Эстетическая диагностика в гештальт-терапии

Перевод по Aesthetic Diagnosis in Gestalt Therapy, Jan Roubal, Gianni Francesetti and Michela Gecele, Behavioral Sciences, 2017


1. Введение

Гештальт-терапевты часто с осторожностью относились к психопатологии и диагностике. Это были непростые отношения по эпистемологическим, историческим и политическим причинам. Тем не менее, гештальт-терапия имеет специфическое понимание психопатологии: оно есть у каждой психотерапевтической модели, явное или неявное. Урок идей гуманизма — уникальность каждого человека и его опыта — всегда остается ценным. Целью разработки гештальт-психопатологии является не навешивание ярлыков на клиентов, а понимание их страданий с эмпирической и реляционной теоретической точки зрения.

Гештальт-терапия понимает индивидуальные симптомы и человеческие страдания как феномены, возникающие в более широком поле отношений [3], и может предложить оригинальный ключ к пониманию страдающих людей, к возможности оставаться с ними и поддерживать их. Более того, рассмотрение человеческих страданий как феноменов поля открывает возможность осознания человека в более широком социальном горизонте, а социального поля — в свете индивидуальных переживаний.

В процессе контакта человеческое страдание может быть встречено терапевтом, который резонирует [4,5] с клиентом, и это предполагает трансформацию, которая носит эстетический характер. Под эстетическим мы понимаем: (1) что оно воспринимается органами чувств (aisthesis в переводе с греческого означает «воспринимать всеми органами чувств»), (2) что оно соответствует правилам формирования фигуры, описанным в гештальт-психологии [6], и (3) что его можно ощутить как ощущение чего-то прекрасного, возникающего во время сессии [7]. Страдание возникает в терапевтической сессии как феномен, совместно создаваемый клиентом и терапевтом, и может быть преобразовано в процессе контакта [8]. В этой статье мы кратко представим подход гештальт-терапии к психопатологии. Затем мы опишем диагностический процесс с использованием эстетической оценки как дорефлексивного, воплощенного и довербального процесса. Наконец, для иллюстрации этой перспективы будет представлена клиническая работа с депрессивными клиентами.

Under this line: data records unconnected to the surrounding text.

-- ==== Sys2Proof/Tests/Slice0.lean ====
section
/-! SUPPORT. Tests of single words, single instructions and single events. Every expected result is from
95_test_vectors.md or from the "Example" line of the rule named. After them, one witness for the hypotheses of each
statement that has some. -/

namespace Sys2Proof.Tests

open Sys2Proof.Machine

/-! ### Helpers -/

/-- The next state exists and satisfies `ok`. -/
def after (r : Result) (ok : State → Bool) : Bool :=
  match r with
  | .next t => ok t
  | .fault _ => false
  | .refused _ => false

/-- The reset state with V1 and V2 set. -/
def regs12 (a b : Byte) : State := (State.reset.setReg 1 a).setReg 2 b

/-- The reset state at `pc`, with bytes put at `a`. -/
def placed (pc : Word) (a : Nat) (bytes : List Byte) : State :=
  { State.reset with pc := pc, mem := State.reset.mem.writeBytes a bytes }

/-- The reset state with `n` live return addresses, all 0x0202. -/
def nested (n : Nat) : State := { State.reset with pc := 0x300, stack := List.replicate n 0x0202 }

/-- The reset state waiting for a key into V2, with the given keys and latch. -/
def waiting (keys armed : KeyVector) : State :=
  { State.reset with keys := keys, keyArmed := armed, mode := .waitingForKey 2 }

/-- The reset state Paused from Running. -/
def paused : State := { State.reset with mode := .paused .request .running }

/-- A fault record as a step at 0x200 of the reset state leaves it. -/
def record : FaultRecord := ⟨.decodeFault, 0x200, some 0x0000, none⟩

/-- The reset state Halted. -/
def halted : State := { State.reset with mode := .halted record }

/-- The reset state with one pixel set, at (0, 0). -/
def onePixel : State := { State.reset with fb := Framebuffer.blank.flip 0 0 }

/-! ### Which words are legal (R54 to R57): one ill-formed word or more for each part of the map -/

theorem test_classZero_illegal : wellFormedWord 0x0000 = false ∧ wellFormedWord 0x00E1 = false ∧
    wellFormedWord 0x00FD = false ∧ wellFormedWord 0x0123 = false := by decide

theorem test_class5_class9_illegal : wellFormedWord 0x5121 = false ∧ wellFormedWord 0x512F = false ∧
    wellFormedWord 0x9AB1 = false := by decide

theorem test_class8_illegal : wellFormedWord 0x8AB8 = false ∧ wellFormedWord 0x8ABD = false ∧
    wellFormedWord 0x8ABF = false := by decide

theorem test_classE_illegal : wellFormedWord 0xE19F = false ∧ wellFormedWord 0xE000 = false := by decide

theorem test_classF_illegal : wellFormedWord 0xF000 = false ∧ wellFormedWord 0xF030 = false ∧
    wellFormedWord 0xF075 = false ∧ wellFormedWord 0xFFFF = false ∧ wellFormedWord 0xF090 = false := by decide

theorem test_legal_words : wellFormedWord 0x00EE = true ∧ wellFormedWord 0x8ABE = true ∧
    wellFormedWord 0xDFFF = true := by decide

theorem test_table_size : encodingTable.length = 34 := by decide

/-- No word lies in two rows: two rows differ in a bit that both of them fix (R54). -/
theorem test_rows_disjoint :
    encodingTable.Pairwise (fun p q => p.value &&& (p.mask &&& q.mask) ≠ q.value &&& (p.mask &&& q.mask)) := by
  decide

theorem test_illegal_by_name : decodeWord 0x00FD = .illegal .classZero ∧ decodeWord 0x512F = .illegal .functionNibble ∧
    decodeWord 0x8ABD = .illegal .functionNibble ∧ decodeWord 0xE000 = .illegal .functionByte ∧
    decodeWord 0xF030 = .illegal .functionByte ∧ decodeBytes [0x12] = .illegal .truncated := by decide

/-! ### Decoding: a word of every constructor, written from the encodings of R54 and from 95_test_vectors.md 2.1 -/

theorem test_decode_control : decodeWord 0x00E0 = .instr .cls ∧ decodeWord 0x00EE = .instr .ret ∧
    decodeWord 0x10E0 = .instr (.jp 0x0E0) ∧ decodeWord 0x2FFF = .instr (.call 0xFFF) ∧
    decodeWord 0xBFFF = .instr (.jpV0 0xFFF) := by decide

theorem test_decode_skip : decodeWord 0x3F00 = .instr (.seImm 0xF 0x00) ∧
    decodeWord 0x432A = .instr (.sneImm 0x3 0x2A) ∧ decodeWord 0x5120 = .instr (.seReg 0x1 0x2) ∧
    decodeWord 0x9AB0 = .instr (.sneReg 0xA 0xB) := by decide

theorem test_decode_move : decodeWord 0x6A2A = .instr (.ldImm 0xA 0x2A) ∧
    decodeWord 0x8120 = .instr (.ldReg 0x1 0x2) ∧ decodeWord 0xA208 = .instr (.ldI 0x208) ∧
    decodeWord 0xF307 = .instr (.ldVxDT 0x3) ∧ decodeWord 0xF315 = .instr (.ldDTVx 0x3) ∧
    decodeWord 0xF018 = .instr (.ldSTVx 0x0) ∧ decodeWord 0xF429 = .instr (.ldF 0x4) := by decide

theorem test_decode_arith : decodeWord 0x7102 = .instr (.addImm 0x1 0x02) ∧
    decodeWord 0x8121 = .instr (.orReg 0x1 0x2) ∧ decodeWord 0x8122 = .instr (.andReg 0x1 0x2) ∧
    decodeWord 0x8123 = .instr (.xorReg 0x1 0x2) ∧ decodeWord 0x8124 = .instr (.addReg 0x1 0x2) ∧
    decodeWord 0x8125 = .instr (.subReg 0x1 0x2) ∧ decodeWord 0x8AB6 = .instr (.shr 0xA 0xB) ∧
    decodeWord 0x8AB7 = .instr (.subnReg 0xA 0xB) ∧ decodeWord 0x8ABE = .instr (.shl 0xA 0xB) ∧
    decodeWord 0xF11E = .instr (.addI 0x1) := by decide

theorem test_decode_random_display : decodeWord 0xC30F = .instr (.rnd 0x3 0x0F) ∧
    decodeWord 0xD125 = .instr (.drw 0x1 0x2 0x5) ∧ decodeWord 0xDFFF = .instr (.drw 0xF 0xF 0xF) := by decide

theorem test_decode_keypad : decodeWord 0xE19E = .instr (.skp 0x1) ∧ decodeWord 0xE1A1 = .instr (.sknp 0x1) ∧
    decodeWord 0xF10A = .instr (.ldVxK 0x1) := by decide

theorem test_decode_memory : decodeWord 0xF533 = .instr (.ldB 0x5) ∧ decodeWord 0xF255 = .instr (.storeRegs 0x2) ∧
    decodeWord 0xFF65 = .instr (.loadRegs 0xF) := by decide

theorem test_encode : encode (.shr 0x1 0x2) = 0x8126 ∧ encode (.drw 0xD 0x1 0x5) = 0xDD15 ∧
    encodeBytes (.jp 0x234) = [0x12, 0x34] := by decide

theorem test_decodeTableWord : decodeTableWord 16 0x6A2A = some (.ldImm 0xA 0x2A) ∧
    decodeTableWord 16 0x00EE = some .ret ∧ decodeTableWord 16 0x0123 = none := by decide

/-! ### Control (2.3) -/

theorem test_cls : after (exec .cls (onePixel.setReg 0xF 1))
    (fun t => !t.fb.pixel 0 0 && t.pc == 0x202 && t.reg 0xF == 1) = true := by decide

theorem test_ret : after (exec .ret { State.reset with stack := [0x0306, 0x0202] })
    (fun t => t.pc == 0x0306 && t.stack == [0x0202]) = true := by decide

theorem test_ret_underflow : after (exec .ret State.reset)
    (fun t => t.mode == .halted ⟨.stackUnderflow, 0x200, some 0x00EE, none⟩ && t.pc == 0x200) = true := by decide

theorem test_jp : after (exec (.jp 0xABC) State.reset) (fun t => t.pc == 0x0ABC) = true := by decide

theorem test_call : after (exec (.call 0x200) { State.reset with pc := 0xFFE })
    (fun t => t.pc == 0x200 && t.stack == [0x1000]) = true := by decide

theorem test_call_overflow : after (exec (.call 0x400) (nested 16))
    (fun t => t.mode == .halted ⟨.stackOverflow, 0x300, some 0x2400, none⟩ && t.sp == 16 && t.pc == 0x300) = true := by
  decide

theorem test_jpV0 : after (exec (.jpV0 0xFFF) (State.reset.setReg 0 0xFF)) (fun t => t.pc == 0x10FE) = true := by
  decide

theorem test_jpV0_ignores_x : after (exec (.jpV0 0x300) ((State.reset.setReg 0 0x02).setReg 3 0x40))
    (fun t => t.pc == 0x0302) = true := by decide

/-! ### Compare and skip (2.4) -/

theorem test_seImm : after (exec (.seImm 1 0x00) State.reset) (fun t => t.pc == 0x204) = true ∧
    after (exec (.seImm 1 0x01) State.reset) (fun t => t.pc == 0x202) = true := by decide

theorem test_sneImm : after (exec (.sneImm 1 0xFF) (regs12 0xFF 0)) (fun t => t.pc == 0x202) = true ∧
    after (exec (.sneImm 1 0x00) (regs12 0xFF 0)) (fun t => t.pc == 0x204) = true := by decide

theorem test_seReg : after (exec (.seReg 1 2) (regs12 0x80 0x80)) (fun t => t.pc == 0x204) = true ∧
    after (exec (.seReg 1 2) (regs12 0x80 0x7F)) (fun t => t.pc == 0x202) = true := by decide

theorem test_sneReg : after (exec (.sneReg 1 1) State.reset) (fun t => t.pc == 0x202) = true ∧
    after (exec (.sneReg 1 2) (regs12 0x80 0x7F)) (fun t => t.pc == 0x204) = true := by decide

/-! ### Moves (2.5) -/

theorem test_ldImm : after (exec (.ldImm 0xF 0xAB) State.reset) (fun t => t.reg 0xF == 0xAB && t.pc == 0x202) = true := by
  decide

theorem test_ldReg : after (exec (.ldReg 1 2) (regs12 0 0x99)) (fun t => t.reg 1 == 0x99 && t.reg 2 == 0x99) = true := by
  decide

theorem test_ldI : after (exec (.ldI 0xFFF) State.reset) (fun t => t.I == 0x0FFF) = true := by decide

theorem test_ldVxDT : after (exec (.ldVxDT 5) { State.reset with DT := 0x07 })
    (fun t => t.reg 5 == 0x07 && t.DT == 0x07) = true := by decide

theorem test_ldDTVx : after (exec (.ldDTVx 5) (State.reset.setReg 5 0xFF))
    (fun t => t.DT == 0xFF && t.ST == 0) = true := by decide

theorem test_ldSTVx : after (exec (.ldSTVx 5) (State.reset.setReg 5 0x01))
    (fun t => t.ST == 0x01 && t.soundActive && t.DT == 0) = true := by decide

theorem test_ldF : after (exec (.ldF 5) (State.reset.setReg 5 0x0F)) (fun t => t.I == 0x009B) = true ∧
    after (exec (.ldF 5) (State.reset.setReg 5 0xF7)) (fun t => t.I == 0x0073) = true := by decide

2. Страдание отношений: подход гештальт-терапии к психопатологии

В гештальт-терапии существует континуум без четких различий между здоровым и так называемым патологическим опытом. Именно на этом основании все попытки диагностической категоризации и нозологии всегда рассматривались с осторожностью [6]. Ценность сиюминутного опыта и случайность каждой ситуации лежат в основе правомерности всех переживаний. Эта ценность, общая для всех модальностей, относящихся к гуманистической традиции, помогает терапевту не обращать людей и их опыт страдания в фиксированные гештальты.

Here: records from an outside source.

-- ==== Sys2Proof/Machine/MapCmds.lean ====
section
/-! DEFINITION. MapCmds.lean: the map, wafer and die-mark requests of the Map Store (Chapter 1). -/

namespace Sys2Proof.Machine

open Sys2Proof

/-- R6: the header an accepted MAP_OPEN gives its bank; its die records are blank (R3). -/
def openedBank (body : List Octet) : MapBank :=
  { state := .loading, waferId := u32 body 0, cols := (u16 body 4).toNat, rows := (u16 body 6).toNat,
    colPitch := (u16 body 8).toNat, rowPitch := (u16 body 10).toNat, received := 0, check := 0, available := 0, refs := 0,
    dies := [] }

/-- R6: the fields of MAP_OPEN lie in their ranges. -/
def MapBank.headerOk (b : MapBank) : Bool :=
  b.waferId != 0 && 1 ≤ b.cols && b.cols ≤ 256 && 1 ≤ b.rows && b.rows ≤ 256 && b.size ≤ Config.maxDie &&
  100 ≤ b.colPitch && b.colPitch ≤ 50000 && 100 ≤ b.rowPitch && b.rowPitch ≤ 50000

/-- R6: the lowest-numbered EMPTY bank. -/
def State.emptyBank (s : State) : Option BankId :=
  if s.banks.b0.state = .empty then some .b0 else if s.banks.b1.state = .empty then some .b1 else none

/-- R6: the checks of MAP_OPEN. -/
def serveMapOpen (p : Port) (body : List Octet) (s : State) : State :=
  if !(openedBank body).headerOk then reply p (resp .range []) s
  else if s.loadingBank.isSome then reply p (resp .busy []) s
  else
    match s.emptyBank with
    | none => reply p (resp .busy []) s
    | some b => reply p (okResp [bankCode b]) (s.setBank b (openedBank body))

/-- MAP_OPEN. -/
def execMapOpen (p : Port) (body : List Octet) (s : State) : Result := request .mapOpen serveMapOpen p body s

/-- R7: the die record a grade gives. -/
def loadedDie (g : Grade) : DieRecord :=
  { grade := g, state := if g = 0 then .reject else if g = 15 then .absent else .available, retry := 0 }

/-- R7, R8: one grade is written at the next index and adds its term to the running check. -/
def MapBank.loadDie (b : MapBank) (i : Nat) (g : Grade) : MapBank :=
  { b.withDie i (loadedDie g) with check := b.check + BitVec.ofNat 16 ((i + 1) * g.toNat) }

/-- R7: the grades of a list are written in list order. -/
def MapBank.loadGrades (b : MapBank) (i : Nat) : List Octet → MapBank
  | [] => b
  | g :: t => (b.loadDie i (g.setWidth 4)).loadGrades (i + 1) t

/-- R7: the checks and the effect of MAP_ROWS. -/
def serveMapRows (p : Port) (body : List Octet) (s : State) : State :=
  let start := (u16 body 0).toNat
  let grades := gradesOfBody body
  match s.loadingBank with
  | none => reply p (resp .noMap []) s
  | some b =>
    if grades.any (fun g => 15 < g.toNat) || start != (s.bank b).received || (s.bank b).size < start + grades.length then
      reply p (resp .range []) s
    else
      let bank := (s.bank b).loadGrades start grades
      let bank := { bank with received := bank.received + grades.length }
      reply p (okResp (nat16 bank.received ++ be16 bank.check)) (s.setBank b bank)

/-- MAP_ROWS. -/
def execMapRows (p : Port) (body : List Octet) (s : State) : Result := request .mapRows serveMapRows p body s

/-- R9: a map that agrees is staged, and any other load ends with CHECK_FAIL. -/
def serveMapClose (p : Port) (body : List Octet) (s : State) : State :=
  match s.loadingBank with
  | none => reply p (resp .noMap []) s
  | some b =>
    let bank := s.bank b
    if (u16 body 0).toNat = bank.size && bank.received = bank.size && u16 body 2 = bank.check then
      reply p (okResp (bankCode b :: nat16 bank.available)) (s.setBank b { bank with state := .staged })
    else reply p (resp .checkFail (nat16 bank.received ++ be16 bank.check)) (s.setBank b .blank)

/-- MAP_CLOSE. -/
def execMapClose (p : Port) (body : List Octet) (s : State) : Result := request .mapClose serveMapClose p body s

/-- R10: the LOADING bank returns to EMPTY. -/
def serveMapAbort (p : Port) (_body : List Octet) (s : State) : State :=
  match s.loadingBank with
  | none => reply p (resp .noneHere []) s
  | some b => reply p (okResp [bankCode b]) (s.setBank b .blank)

/-- MAP_ABORT. -/
def execMapAbort (p : Port) (body : List Octet) (s : State) : Result := request .mapAbort serveMapAbort p body s

/-- R17: the record a die-mark action makes of a die, where the combination has an effect. -/
def markedDie (a : MarkAction) (r : DieRecord) : Option DieRecord :=
  match a, r.state with
  | .reject, .available => some { r with state := .reject }
  | .reject, .suspect => some { r with state := .reject }
  | .readmit, .suspect => if r.grade ≠ 0 && r.grade ≠ 15 then some { r with state := .available, retry := 0 } else none
  | _, _ => none

/-- R17: the die's state and grade, carried by every answer from a named bank. -/
def dieBody (r : DieRecord) : List Octet := [r.state.code, gradeOct r.grade]

/-- R109: the passes a die-mark action asks for: a READMIT signals one in any bank (R18), and one more in the ACTIVE bank, where
a die has become AVAILABLE (R5) (log entry 9). -/
def markSignals (a : MarkAction) (b : MapBank) : Nat :=
  match a with
  | .reject => 0
  | .readmit => 1 + (if b.state = .active then 1 else 0)

/-- R17, R18: the checks and the effect of DIE_MARK. The answer to a READMIT carries the state AVAILABLE that the request made,
DESIGN CHOICE where a pass claims the die in the same step (log entry 29). -/
def serveDieMark (p : Port) (body : List Octet) (s : State) : State :=
  let i := (u16 body 1).toNat
  match bankOfCode (u8 body 0), actionOfCode (u8 body 3) with
  | some b, some a =>
    let r := dieAt (s.bank b).dies i
    if !(s.bank b).holdsMap then reply p (resp .noMap []) s
    else if (s.bank b).size ≤ i then reply p (resp .range []) s
    else if r.state = .claimed || r.state = .picked then reply p (resp .busy (dieBody r)) s
    else
      match markedDie a r with
      | none => reply p (resp .noneHere (dieBody r)) s
      | some r' =>
        let s := changeDie b i r' s
        reply p (okResp (dieBody r')) (arbiterPasses (markSignals a (s.bank b)) s)
  | _, _ => reply p (resp .range []) s

/-- DIE_MARK. -/
def execDieMark (p : Port) (body : List Octet) (s : State) : Result := request .dieMark serveDieMark p body s

/-- A STAGED bank holds the wafer id (R11). -/
def MapBank.stagedFor (b : MapBank) (w : Tag) : Bool := b.state == .staged && b.waferId == w

/-- R11, step 4: the lowest-numbered STAGED bank that holds the wafer id. -/
def State.stagedBank (s : State) (w : Tag) : Option BankId :=
  if s.banks.b0.stagedFor w then some .b0 else if s.banks.b1.stagedFor w then some .b1 else none

/-- R11, check 3: the wafer id of a STAGED bank, and 0 in place of a bank that is not. -/
def MapBank.stagedId (b : MapBank) : Tag := if b.state = .staged then b.waferId else 0

/-- A bank is ACTIVE or RETIRING (R11, check 1). -/
def MapBank.onTable (b : MapBank) : Bool := b.state == .active || b.state == .retiring

/-- R12: a bank becomes ACTIVE: the last-pick positions are reset and WAFER_EXHAUSTED is raised for an empty wafer. -/
def activate (b : BankId) (s : State) : State :=
  let bank := s.bank b
  let s := resetLastPicks (s.setBank b { bank with state := .active })
  if bank.available = 0 then raiseTo .wafer (.waferExhausted bank.waferId) s else s

/-- R11, R12: the checks and the effect of WAFER_IN. -/
def serveWaferIn (p : Port) (body : List Octet) (s : State) : State :=
  let w := u32 body 0
  if s.banks.b0.onTable || s.banks.b1.onTable then reply p (resp .busy []) s
  else if s.banks.b0.state ≠ .staged && s.banks.b1.state ≠ .staged then reply p (resp .noMap []) s
  else
    match s.stagedBank w with
    | none => reply p (resp .wrongWafer (be32 s.banks.b0.stagedId ++ be32 s.banks.b1.stagedId)) s
    | some b => reply p (okResp (bankCode b :: nat16 (s.bank b).available)) (arbiterPass (activate b s))

/-- WAFER_IN. -/
def execWaferIn (p : Port) (body : List Octet) (s : State) : Result := request .waferIn serveWaferIn p body s

/-- R13: the ACTIVE bank becomes RETIRING, and at once EMPTY where no pairing is in flight on it. The
references take one octet (log entry 19). -/
def serveWaferOut (p : Port) (_body : List Octet) (s : State) : State :=
  match s.activeBank with
  | none => reply p (resp .noneHere []) s
  | some b =>
    let bank := s.bank b
    reply p (okResp (be32 bank.waferId ++ [oct bank.refs])) (retireIfClear b (s.setBank b { bank with state := .retiring }))

/-- WAFER_OUT. -/
def execWaferOut (p : Port) (body : List Octet) (s : State) : Result := request .waferOut serveWaferOut p body s

end Sys2Proof.Machine
end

Этимологически слово «психопатология» состоит из трех корней: «психо-», «-пато-», «-логия». Психика, что в переводе с греческого означает «душа», происходит от psychein: «дышать». Patho, от греческого pathos — «привязанность, страдание», происходит от paschein (индоевроп.): «страдать». Логос, в переводе с греческого — «дискурс» [9]. Следовательно, психопатология — это дискурс о страдании дыхания, чего-то неуловимого, что не может быть заключено в рамки устойчивой предметной формы. Это страдание оживляющего дыхания, страдание одушевленного живого тела (по-немецки: Leib), а не объектного тела (по-немецки: Körper). Все живые тела живы именно потому, что они интенционально контактируют с окружающей средой [10]. Психопатологические феномены касаются субъектов, взаимодействующих со средой, а точнее, взаимодействия субъектов со средой.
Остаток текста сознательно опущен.